Given an organisations large scale dependency on use of production data for testing (due to complexities/nuances), a proven and trusted method of obfuscation, without compromising data integrity, is vital. How does iData’s obfuscation tool perform this?
iData has a large selection of Obfuscation functions built in. With the flexibility of generating seed keys, or referencing table identity keys as seed, we provide a no-way-back approach to generating truly obfuscate or masked data in the none-production systems.
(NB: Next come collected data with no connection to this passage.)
/-- Settles O23: the forms as they run; the complement of a byte is its difference from 255. -/
theorem complementAndCarryFlags : Obligations.ComplementAndCarryFlags := by
  intro s
  have hcpl : ~~~s.a = BitVec.ofNat 8 (255 - s.a.toNat) := (BitVec.toNat_eq_nat.mp BitVec.toNat_not).2
  rw [flagZ_eq, flagC_eq, ← hcpl]
  exact ⟨⟨_, flagsAre_packF .., encode_exec_of_form (i := .cpl) (f := .cpl) rfl s⟩,
    ⟨_, flagsAre_packF .., encode_exec_of_form (i := .scf) (f := .scf) rfl s⟩,
    ⟨_, flagsAre_packF .., encode_exec_of_form (i := .ccf) (f := .ccf) rfl s⟩⟩

/-- Settles O17: the effect depends on the operand's form by the operand's value and the cost alone. -/
theorem accumulatorForms : Obligations.AccumulatorForms :=
  ⟨fun _ _ _ s h => ⟨(encode_exec_of_form h s).1, _, exec_alu h s, rfl, fun _ _ => aluResult_eq_of_exec_imm⟩,
    fun _ _ s h => ⟨(encode_exec_of_form h s).1, _, exec_alu h s, rfl, fun _ _ => aluResult_eq_of_exec_imm⟩,
    fun _ _ _ s h => ⟨(encode_exec_of_form h s).1, _, exec_alu h s, rfl⟩⟩

end Sys2Proof.Machine
end

section
/-! PROOFS. The 16-bit arithmetic: a sum of words as a number modulo 2^16, and the statements settled by it. -/

namespace Sys2Proof.Machine

open Sys2Proof Sys2Proof.Claims

/-! ## Sums of words as numbers -/

theorem word_add_eq_ofNat (x y : Word) : x + y = BitVec.ofNat 16 ((x.toNat + y.toNat) % 65536) :=
  (BitVec.toNat_eq_nat.mp (BitVec.toNat_add x y)).2

/-- One less is 65535 more modulo 2^16 (43_alu16 R302). -/
theorem word_sub_one_eq_ofNat (x : Word) : x - 1#16 = BitVec.ofNat 16 ((x.toNat + 65535) % 65536) :=
  (BitVec.sub_eq_add_neg x 1#16).trans (word_add_eq_ofNat x (-1#16))

/-! ## The obligations -/

/-- Settles O24: the form as it runs, with the sum and the flags of `addWords` on `HL` and the pair. -/
theorem addPairToHl : Obligations.AddPairToHl := by
  intro i p s h x v
  have hv : v = (getPair p s).toNat := by cases p <;> rfl
  obtain ⟨henc, hexec⟩ := encode_exec_of_form h s
  have hsum : getHl s + getPair p s = BitVec.ofNat 16 ((x + v) % 65536) := hv ▸ word_add_eq_ofNat ..
  rw [← hsum, hv, flagZ_eq]
  exact ⟨_, flagsAre_packF .., henc, hexec⟩

/-- Settles O25: both forms as they run; they write the pair and the cost alone. -/
theorem incrementAndDecrementPair : Obligations.IncrementAndDecrementPair := by
  intro i p s v
  have hv : v = (getPair p s).toNat := by cases p <;> rfl
  have hinc : getPair p s + 1#16 = BitVec.ofNat 16 ((v + 1) % 65536) := hv ▸ word_add_eq_ofNat ..
  have hdec : getPair p s - 1#16 = BitVec.ofNat 16 ((v + 65535) % 65536) := hv ▸ word_sub_one_eq_ofNat ..
  rw [← hinc, ← hdec]
  exact ⟨fun h => encode_exec_of_form h s, fun h => encode_exec_of_form h s⟩

end Sys2Proof.Machine
end

section
/-! PROOFS. The rotates, shifts and bit operations: concatenations and bit fields as numbers, the result of a rotate and
the bit it shifts out by `rotNat`, the bits of `RES` and `SET`, and the statements settled by them. -/

namespace Sys2Proof.Machine

open Sys2Proof Sys2Proof.Claims

/-! ## Bit fields as numbers -/

theorem append_toNat_eq_add {m n : Nat} (hi : BitVec m) (lo : BitVec n) :
    (hi ++ lo).toNat = 2 ^ n * hi.toNat + lo.toNat := by
  rw [BitVec.toNat_append, ← Nat.shiftLeft_add_eq_or_of_lt lo.isLt, Nat.shiftLeft_eq, Nat.mul_comm]

theorem extractLsb'_toNat_eq_div {w : Nat} (v : BitVec w) (start len : Nat) :
    (v.extractLsb' start len).toNat = v.toNat / 2 ^ start % 2 ^ len := by
  rw [BitVec.extractLsb'_toNat, Nat.shiftRight_eq_div_pow]

/-- The highest bit of a byte as a number; `omega` needs the two values apart. -/
theorem div_128_eq_zero_or_one (v : Byte) : v.toNat / 128 = 0 ∨ v.toNat / 128 = 1 :=
  Nat.le_one_iff_eq_zero_or_eq_one.mp (Nat.le_of_lt_succ (Nat.div_lt_of_lt_mul v.isLt))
The majority of these functions and those for data generation do not use any of the original field to generate a new obfuscated value. Instead, the new value is generated by combining a seed value, such as the rows ID, with some criteria such as a numeric range, a character template pattern or a regular expression. iData then uses the seed value to randomly generate a completely new value that matches the criteria. The original value of the field is not recoverable because the original value was not used in any way to generate the obfuscated value. The seed value is usually set from the primary key of the table so that the output of each row is consistent from one run to the next.
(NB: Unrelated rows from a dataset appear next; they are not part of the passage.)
/-- READ-STATUS (R107, R200, R225): the 56 bytes of the status in their order, with the request count of its own dispatch. A group's
gap-any is true while one of its twelve latches is set, and BUS has none. -/
def Says.ReadStatus : Prop :=
  ∀ (s : State) (f : Frame), s.hears f → f.body = [] →
    exec (.readStatus f) s =
      .next ((s.counted .readStatus f).answered .readStatus f
        (.accept ([trackerCode s.tracker.state, sourceCode s.sourceInEffect]
          ++ le16 (match s.tracker.grid with | some g => 10000000000 / g.period | none => 0)
          ++ le16 s.tracker.spurious.toNat ++ le16 s.tracker.missed.toNat ++ le16 s.tracker.losses.toNat
          ++ le16 s.tracker.rotations.toNat ++ le32 s.engine.windowNumber.toNat
          ++ [b8 s.engine.w, (match s.engine.pendingW with | some w => b8 w | none => 0), flagOf s.engine.running]
          ++ (([.g0, .g1, .g2, .g3, .bus] : List Subject).flatMap fun i =>
              [subjectStateCode (s.table.get i).state, conditionCode (s.verdicts.get i).condition, b8 (s.verdicts.get i).counter,
                b8 ((if (match i with
                      | .g0 => anyLatchSet (s.gap.groups.get .g0)
                      | .g1 => anyLatchSet (s.gap.groups.get .g1)
                      | .g2 => anyLatchSet (s.gap.groups.get .g2)
                      | .g3 => anyLatchSet (s.gap.groups.get .g3)
                      | .bus => false) then 1 else 0)
                  + (if (s.table.get i).pendingProfile.isSome then 2 else 0))])
          ++ [b8 s.store.entries.length, b8 (s.store.entries.countP fun e => e.retained)] ++ le16 s.store.drops.toNat
          ++ [flagOf s.settings.saving, saveCode s.settings.lastSave,
            flagOf (NoticeClass.all.any fun c => (s.notices.latches.get c).latch && s.notices.settings.enable.get c),
            s.link.address.setWidth 8, flagOf s.link.fast]
          ++ le16 (countUp16 s.link.requests).toNat ++ le16 s.link.framing.toNat ++ le16 s.link.checks.toNat
          ++ le16 s.link.cancels.toNat)))

/-- CLEAR-COUNTERS (R202): the nine counters are 0 afterwards, the reply carries them from before, and nothing else is cleared. -/
def Says.ClearCounters : Prop :=
  ∀ (s : State) (f : Frame), s.hears f → f.body = [] →
    exec (.clearCounters f) s =
      .next (({ s.counted .clearCounters f with
          tracker := { s.tracker with spurious := 0, missed := 0, losses := 0, rotations := 0 }
          link := { s.link with requests := 0, framing := 0, checks := 0, cancels := 0 }
          store := { s.store with firstMark := none, lastMark := none, drops := 0 } } : State).answered .clearCounters f
        (.accept (le16 s.tracker.spurious.toNat ++ le16 s.tracker.missed.toNat ++ le16 s.tracker.losses.toNat
          ++ le16 s.tracker.rotations.toNat ++ le16 (countUp16 s.link.requests).toNat ++ le16 s.link.framing.toNat
          ++ le16 s.link.checks.toNat ++ le16 s.link.cancels.toNat ++ le16 s.store.drops.toNat)))

/-- The encodings of fields (R222): multi-byte fields low byte first, codes in two's complement, flags, latch maps, the numbers of subjects,
groups, channels and notice classes (chapters 2.1 and 8.6), and the codes of the enumerations; a SET-SYNC body's layout. -/
def Says.FieldEncodings : Prop :=
  (∀ n, [b8 n] = bytesOf 1 n ∧ le16 n = bytesOf 2 n ∧ le32 n = bytesOf 4 n)
  ∧ (∀ x : Int, codeBytes x = bytesOf 2 (x % 65536).toNat ∧ meanBytes x = meanByRule x)
  ∧ (∀ b, flagByte b = flagOf b) ∧ (∀ p : PerSector Bool, [sectorByte p] = sectorsByRule p.get)
  ∧ ([.g0, .g1, .g2, .g3, .bus] : List Subject).map Subject.number = [0, 1, 2, 3, 4]
  ∧ ([.g0, .g1, .g2, .g3] : List Group).map Group.number = [0, 1, 2, 3]
  ∧ (∀ ch : Channel, ch.number = channelNumber ch)
  ∧ ([.restart, .sync, .condG0, .condG1, .condG2, .condG3, .condBus, .gap, .clip, .store, .profile, .save] : List NoticeClass).map
      NoticeClass.number = [0, 1, 2, 3, 4, 5, 6, 7, 8, 9, 10, 11]
  ∧ (∀ x, Source.code x = sourceCode x) ∧ (∀ x, Polarity.code x = polarityCode x) ∧ (∀ x, TrackerState.code x = trackerCode x)
  ∧ (∀ x, SubjectState.code x = subjectStateCode x) ∧ (∀ x, Condition.code x = conditionCode x)
  ∧ (∀ x, LastOutcome.code x = outcomeCode x) ∧ (∀ x, View.code x = viewCode x) ∧ (∀ x, Quantity.code x = quantityCode x)
  ∧ (∀ x, RecordKind.code x = recordKindCode x) ∧ (∀ x, Selection.code x = selectionCode x)
  ∧ ∀ y, syncBytes y = syncByRule y

/-- The requests that report the block as a whole: IDENTIFY, READ-STATUS and CLEAR-COUNTERS, with the encodings of fields. -/
def Obligations.IdentifyStatusAndCounters : Prop :=
  Says.Identify ∧ Says.ReadStatus ∧ Says.ClearCounters ∧ Says.FieldEncodings

/-- READ-SYNC (R14, R22): the sync settings, the tracker's state, source, position, offset, periods, frequency, counts, search time and
cycle counter. The frequency is floor(10,000,000,000 / P) mHz, and 0 with no grid. Nothing else changes. That the fields stand in the
order of R22's table is the model's reading (log entry 22). -/
def Obligations.ReadSync : Prop :=
  ∀ (s : State) (f : Frame) (period next frequency searchTime : Nat), s.hears f → f.body = [] →
    (match s.tracker.grid with
      | some g => period = g.period ∧ next = g.nextPeriod ∧ frequency = 10000000000 / g.period
      | none => period = 0 ∧ next = 0 ∧ frequency = 0) →
    (match s.tracker.searchStart with
      | some start => searchTime = (max s.now f.time - start) / 10000
      | none => searchTime = 0) →
    exec (.readSync f) s =
      .next ((s.counted .readSync f).answered .readSync f
        (.accept (syncByRule s.sync
          ++ [trackerCode s.tracker.state, sourceCode s.sourceInEffect, b8 s.tracker.position, b8 (s.sync.offsets.get s.sourceInEffect)]
          ++ le32 period ++ le32 next ++ le16 frequency ++ [b8 s.tracker.warmUp, b8 s.tracker.misses] ++ le32 searchTime
          ++ le32 s.tracker.cycle.toNat ++ le16 s.tracker.spurious.toNat ++ le16 s.tracker.missed.toNat
          ++ le16 s.tracker.losses.toNat ++ le16 s.tracker.rotations.toNat)))

/-- SET-SYNC (R6, R21): the body is walked, and the first field that fails gives the refusal. Accepted settings replace the old ones, the
qualifier is reset, the window is aborted, notice SYNC is raised, and the tracker enters SEARCH on the first entry, with a grid stop
when a grid ran. The cycle counter and the four sync counters stay. That the abort is handed before the grid stop (log entry 32), and the
run start 0 of the reset qualifier (log entry 9), are the model's choice. -/
def Says.SetSyncCarriedOut : Prop :=
  ∀ (s : State) (f : Frame), s.hears f → s.settings.saving = false →
    (∀ code detail, walkSync f.body = .error (code, detail) →
      exec (.setSync f) s = .next ((s.counted .setSync f).answered .setSync f (.refuse code detail)))
    ∧ ∀ y, walkSync f.body = .ok y →
      exec (.setSync f) s =
        .next (({ s.counted .setSync f with
            sync := y
            qualifier := { level := none, runCount := 0, runStart := 0, edges := [] }
            tracker := s.tracker.searching 1 (max s.now f.time)
            front := if s.tracker.grid.isSome then s.front.stopped else s.front
            gap := if s.tracker.grid.isSome then s.gap.stopped else s.gap
            transit :=
              { s.transit with
                engine := s.transit.engine ++ .abort .setSync :: (if s.tracker.grid.isSome then [.gridStop] else [])
                raises := s.transit.raises ++ [.sync]
                changes := s.transit.changes
                  ++ if s.tracker.state = .locked ∨ s.tracker.state = .holdover then [.syncAbsent true] else [] } }
            : State).answered .setSync f (.accept []))

/-- SET-SYNC refused (R21, R189): in the order of the body's fields, the first that lies beyond the body's end gives LENGTH and the first
outside its values ARGUMENT, each at the field's offset, whichever comes first. Bytes after the warm-up target give LENGTH at the first of
them. -/
def Says.SetSyncRefused : Prop :=
  ∀ (s : State) (f : Frame), s.hears f → s.settings.saving = false →
    (∀ x, isFirstFailure (syncFields f.body) f.body x →
      exec (.setSync f) s = .next ((s.counted .setSync f).answered .setSync f (x.refusal f.body)))
    ∧ ((∀ x ∈ syncFields f.body, x.passes f.body) → u8At f.body 0 + 7 < f.body.length →
      exec (.setSync f) s = .next ((s.counted .setSync f).answered .setSync f (.refuse .length (u8At f.body 0 + 7))))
Data has specific functions for generating completely new personal details such as names email addresses phone numbers and addresses. These fields are populated by randomly selecting values from a pool of names and address components and combined together to give a unique result. Once again the values output have no relationship to the original values and so there is no method of reversing the output to discover what the original values were.
By design there are obfuscation functions that do use some information from the original field, but provide customisation through masking functions, that can permit part of the original value to be present in the output, users can specify how much of the original field should still be accessible as required. The masked part of the field is replaced with a fixed character and so anything in this part of the field is unrecoverable. However, it is down to the configurator to set these approaches up, and choose what can remain visible and what needs to be masked.
Also by design, there are two obfuscation functions that do use some information from the original field. In these cases the original value is used to create a template for generating new values e.g. “abcd-5678” is converted to a pattern “AAAA-9999” and then this pattern is used to randomly select new characters, numerals or symbols; the only information that is revealed is the original format of the field.
With a hash or tokenisation functions the original field value is used and influences the outcome, so that an original input value produces a specific and unique output value.
When iData processes in the data through the library of obfuscation functions, we do not tokenise, hash or encrypt any of the values, but replaces the original value with a new value selected at random. For example the input value from the field e.g. password is thrown away, it has no influence on the output value so 'Password123' -> 'abcd' on one record and 'Password123-> 'cdef' on another.
This does not mean to say that an iData users could decide to build a custom transformation to do so, but using the documented features of iData will ensure the data is not exposed to any potential reverse engineering techniques.